In 2000, Tiger Woods had an unprecedented season of success that saw him earn 948 world ranking points in a single calendar year, so many points that even had his 1999 points (which represented the previous single-season record) been totally discounted from the calculation, Woods would still have had a points average easily high enough to lead the rankings – and Woods would still have led at the end of 2001 even had he earned no further points that year. Tiger Woods dominated the No. 1 spot for the following five years, but when Vijay Singh won the PGA Championship in 2004 and with it took the No. 1 ranking, that change highlighted the fact that Woods had not won a major for over two years, and also the extraordinary success Singh had recently on tour had that had allowed him to overtake the American. Woods responded by winning the very next major, the 2005 Masters, and with it regained the No. 1 spot, which he would then retain for a further five years. Following knee surgery in the summer of 2008, Woods missed the entire second half of the year, while Pádraig Harrington won two major championships, to add to the Open Championship he won in 2007. Despite earning no further ranking points during his absence, Woods remained No. 1 on the ranking system in December 2008.

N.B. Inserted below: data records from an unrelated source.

-- ==== Sys2Proof/Laws/WithinService.lean ====
section
/-! SUPPORT. What the operations may touch: the RTP, bring-up, firmware, events, boundaries, the cadence, register writes. Each lemma
names the blocks an operation stays within, and says that it keeps the memory canonical. -/

set_option linter.unusedTactic false
set_option linter.unreachableTactic false
set_option linter.unusedVariables false

namespace Sys2Proof.Machine

/-! ### Rtp -/

theorem State.modSlot_within (s : State) (a2) (a3) :
    Within [.rot] s (State.modSlot s a2 a3) := by
  unfold State.modSlot
  repeat' first
    | with_reducible assumption
    | with_reducible exact Within.refl _ _
    | decide
    | with_reducible apply Within.step' (State.modRot_within _ _)
    | with_reducible intro _
    | split
    | dsimp only

theorem State.movesStart_within (s : State) :
    Within [.cry] s (State.movesStart s) := by
  unfold State.movesStart
  repeat' first
    | with_reducible assumption
    | with_reducible exact Within.refl _ _
    | decide
    | with_reducible apply State.each_within
    | with_reducible apply Within.step' (State.modCry_within _ _)
    | with_reducible apply Within.step' (State.nextMove_within _ _)
    | with_reducible apply Within.step' (State.regionMove_within _ _)
    | with_reducible intro _
    | extract_lets
    | split
    | dsimp only

theorem State.reckonMem_within (s : State) :
    Within [.out, .mem, .tiles, .mesh, .lp, .brd, .fab, .hst, .que, .itl, .sched, .cry, .evt, .flog] s (State.reckonMem s) := by
  unfold State.reckonMem
  repeat' first
    | with_reducible assumption
    | with_reducible exact Within.refl _ _
    | decide
    | with_reducible apply State.each_within
    | with_reducible apply Within.step' (State.serveAll_within _)
    | with_reducible apply Within.step' (State.movesStart_within _)
    | with_reducible apply Within.step' (State.modKid_within _ _ _)
    | with_reducible apply Within.step' (State.modCry_within _ _)
    | with_reducible refine Within.ite ?_ ?_
    | with_reducible refine Within.ite_snd ?_ ?_
    | with_reducible intro _
    | extract_lets
    | split
    | dsimp only

theorem State.reckonLink_within (s : State) :
    Within [.lnk, .rot, .cry] s (State.reckonLink s) := by
  unfold State.reckonLink
  repeat' first
    | with_reducible assumption
    | with_reducible exact Within.refl _ _
    | decide
    | with_reducible apply State.each_within
    | with_reducible apply Within.step' (State.sendKeyx_within _ _)
    | with_reducible apply Within.step' (State.modKid_within _ _ _)
    | with_reducible apply Within.step' (State.modCry_within _ _)
    | with_reducible refine Within.ite ?_ ?_
    | with_reducible intro _
    | extract_lets
    | split
    | dsimp only

theorem State.eraseSlots_within (s : State) (a2) :
    Within [.out, .mem, .tiles, .mesh, .lp, .brd, .lnk, .fab, .hst, .que, .itl, .sched, .rot, .cry, .evt, .flog] s (State.eraseSlots s a2) := by
  unfold State.eraseSlots
  repeat' first
    | with_reducible assumption
    | with_reducible exact Within.refl _ _
    | decide
    | with_reducible apply State.each_within
    | with_reducible apply Within.step' (State.reckonLink_within _)
    | with_reducible apply Within.step' (State.reckonMem_within _)
    | with_reducible apply Within.step' (State.modKid_within _ _ _)
    | with_reducible apply Within.step' (State.modCry_within _ _)
    | with_reducible apply Within.step' (State.modRot_within _ _)
    | with_reducible intro _
    | extract_lets
    | split
    | dsimp only

theorem State.writeKey_within (s : State) (a2) (a3) (a4) :
    Within [.out, .mem, .tiles, .mesh, .lp, .brd, .lnk, .fab, .hst, .que, .itl, .sched, .rot, .cry, .evt, .flog] s (State.writeKey s a2 a3 a4) := by
  unfold State.writeKey
  repeat' first
    | with_reducible assumption
    | with_reducible exact Within.refl _ _
    | decide
    | with_reducible apply Within.step' (State.reckonLink_within _)
    | with_reducible apply Within.step' (State.serveAll_within _)
    | with_reducible apply Within.step' (State.reckonMem_within _)
    | with_reducible apply Within.step' (State.modKid_within _ _ _)
    | with_reducible apply Within.step' (State.modCry_within _ _)
    | with_reducible apply Within.step' (State.modSlot_within _ _ _)
    | with_reducible refine Within.ite ?_ ?_
    | with_reducible refine Within.ite_snd ?_ ?_
    | with_reducible intro _
    | extract_lets
    | split
    | dsimp only

theorem State.secCmd_within {M : List Block} {s0 s : State} (a2) (a3) (a4) (h : Within M s0 s)
    (hM : Block.sub [.out, .hst, .itl] M = true) (ha4 : ∀ x0 x1, Within M s0 x1 → Within M s0 (a4 x0 x1)) :
    Within M s0 (State.secCmd s a2 a3 a4) := by
  unfold State.secCmd
  repeat' first
    | with_reducible assumption
    | exact Block.sub_trans (by decide) hM
    | with_reducible apply ha4
    | with_reducible apply State.command_within
    | with_reducible apply Within.step' (State.fail_within _ _ _)
    | with_reducible refine OutIn.next ?_
    | with_reducible exact Holds.none
    | with_reducible refine Holds.some ?_
    | with_reducible refine Holds.map_state ?_ ?_
    | with_reducible refine Holds.map ?_
    | with_reducible refine Holds.bind ?_
    | with_reducible refine Within.getD ?_ ?_
    | with_reducible refine Within.ite ?_ ?_
    | with_reducible refine Within.ite_snd ?_ ?_
    | with_reducible intro _
    | extract_lets
    | split
    | dsimp only

theorem State.secRefuse_within (s : State) (a2) (a3) :
    Within [.out, .hst, .itl, .rot] s (State.secRefuse s a2 a3) := by
  unfold State.secRefuse
  repeat' first
    | with_reducible assumption
    | with_reducible exact Within.refl _ _
    | decide
    | with_reducible apply Within.step' (State.refuse_within _ _ _ _)
    | with_reducible apply Within.step' (State.modRot_within _ _)
    | with_reducible intro _
    | split
    | dsimp only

During 2010, there was much debate as to whether Woods' continued retention of the No. 1 ranking (which he held up until the end of October) was justified given his relatively poor form—Woods finished fourth in two major championships in 2010, but failed to finish in the top ten of any other events he entered. During the 2010 season, several of his rivals for the No. 1 spot - including Masters champion Phil Mickelson (who had won four majors since 2004 but had yet to reach No. 1 in the rankings), Lee Westwood (who had yet to win a major but had finished second in both the Masters and Open Championships in 2010), and then Martin Kaymer (who had won the PGA Championship among four worldwide wins)— each missed opportunities to win particular events that would have taken them above Woods, before Westwood finally became world No. 1 on October 31.

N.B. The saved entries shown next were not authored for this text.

-- ==== Sys2Proof/Laws/WithinExecFabric.lean ====
section
/-! SUPPORT. What the commands of the fabric, the links, the hosts and the mesh may touch. -/

set_option linter.unusedTactic false
set_option linter.unreachableTactic false
set_option linter.unusedVariables false

namespace Sys2Proof.Machine

theorem execFabricRoute_within (a1) (s : State) :
    OutIn [.out, .lnk, .fab] s (execFabricRoute a1 s) := by
  unfold execFabricRoute
  repeat' first
    | with_reducible assumption
    | with_reducible exact Within.refl _ _
    | decide
    | with_reducible apply Within.step' (State.routeFrom_within _ _ _)
    | with_reducible apply Within.step' (State.unreachable_within _ _ _)
    | with_reducible refine OutIn.next ?_
    | split
    | dsimp only

theorem execFabricEgressRelease_within (a1) (s : State) :
    OutIn [.out, .lnk, .fab] s (execFabricEgressRelease a1 s) := by
  unfold execFabricEgressRelease
  repeat' first
    | with_reducible assumption
    | with_reducible exact Within.refl _ _
    | decide
    | with_reducible apply Within.step' (State.fabLeave_within _ _)
    | with_reducible refine OutIn.next ?_
    | with_reducible intro _
    | split
    | dsimp only

theorem execFabricResponse_within (a1) (s : State) :
    OutIn [.out, .lnk, .fab] s (execFabricResponse a1 s) := by
  unfold execFabricResponse
  repeat' first
    | with_reducible assumption
    | with_reducible exact Within.refl _ _
    | decide
    | with_reducible apply State.when_within
    | with_reducible apply Within.step' (State.modFab_within _ _)
    | with_reducible apply Within.step' (State.fabEnd_within _ _ _ _ _)
    | with_reducible apply Within.step' (State.drainPacket_within _ _ _)
    | with_reducible refine OutIn.next ?_
    | with_reducible refine Within.ite ?_ ?_
    | with_reducible intro _
    | extract_lets
    | split
    | dsimp only

theorem execFabricRequestTimeout_within (a1) (s : State) :
    OutIn [.out, .fab] s (execFabricRequestTimeout a1 s) := by
  unfold execFabricRequestTimeout
  repeat' first
    | with_reducible assumption
    | with_reducible exact Within.refl _ _
    | decide
    | with_reducible apply Within.step' (State.modFab_within _ _)
    | with_reducible apply Within.step' (State.fabEnd_within _ _ _ _ _)
    | with_reducible refine OutIn.next ?_
    | with_reducible refine Within.ite ?_ ?_
    | with_reducible intro _
    | split
    | dsimp only

theorem execKeyx_within (a1) (a2) (s : State) :
    OutIn [.out, .lnk, .hst, .rot, .evt, .flog] s (execKeyx a1 a2 s) := by
  unfold execKeyx
  repeat' first
    | with_reducible assumption
    | with_reducible exact Within.refl _ _
    | decide
    | with_reducible apply Within.step' (State.sendKeyx_within _ _)
    | with_reducible apply Within.step' (State.modPort_within _ _ _)
    | with_reducible apply Within.step' (State.keylessPort_within _ _)
    | with_reducible refine OutIn.next ?_
    | with_reducible refine Within.ite ?_ ?_
    | with_reducible refine Within.ite_snd ?_ ?_
    | with_reducible intro _
    | extract_lets
    | split
    | dsimp only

During 2011, the possession of the No. 1 ranking would be the subject of much discussion among European golf commentators as it passed from Westwood to Kaymer, back to Westwood and then in May to Luke Donald, who took No. 1 spot by defeating Westwood in a playoff for the BMW PGA Championship. Donald, in becoming the fifteenth world No. 1, also became the first ever to reach No. 1 before having won or finished runner-up in a major championship in his career. Donald's position at the top of the rankings was justified by his consistency through the rest of the 2011 season – becoming the first golfer ever to win the money title on both the European and PGA Tours in the same season.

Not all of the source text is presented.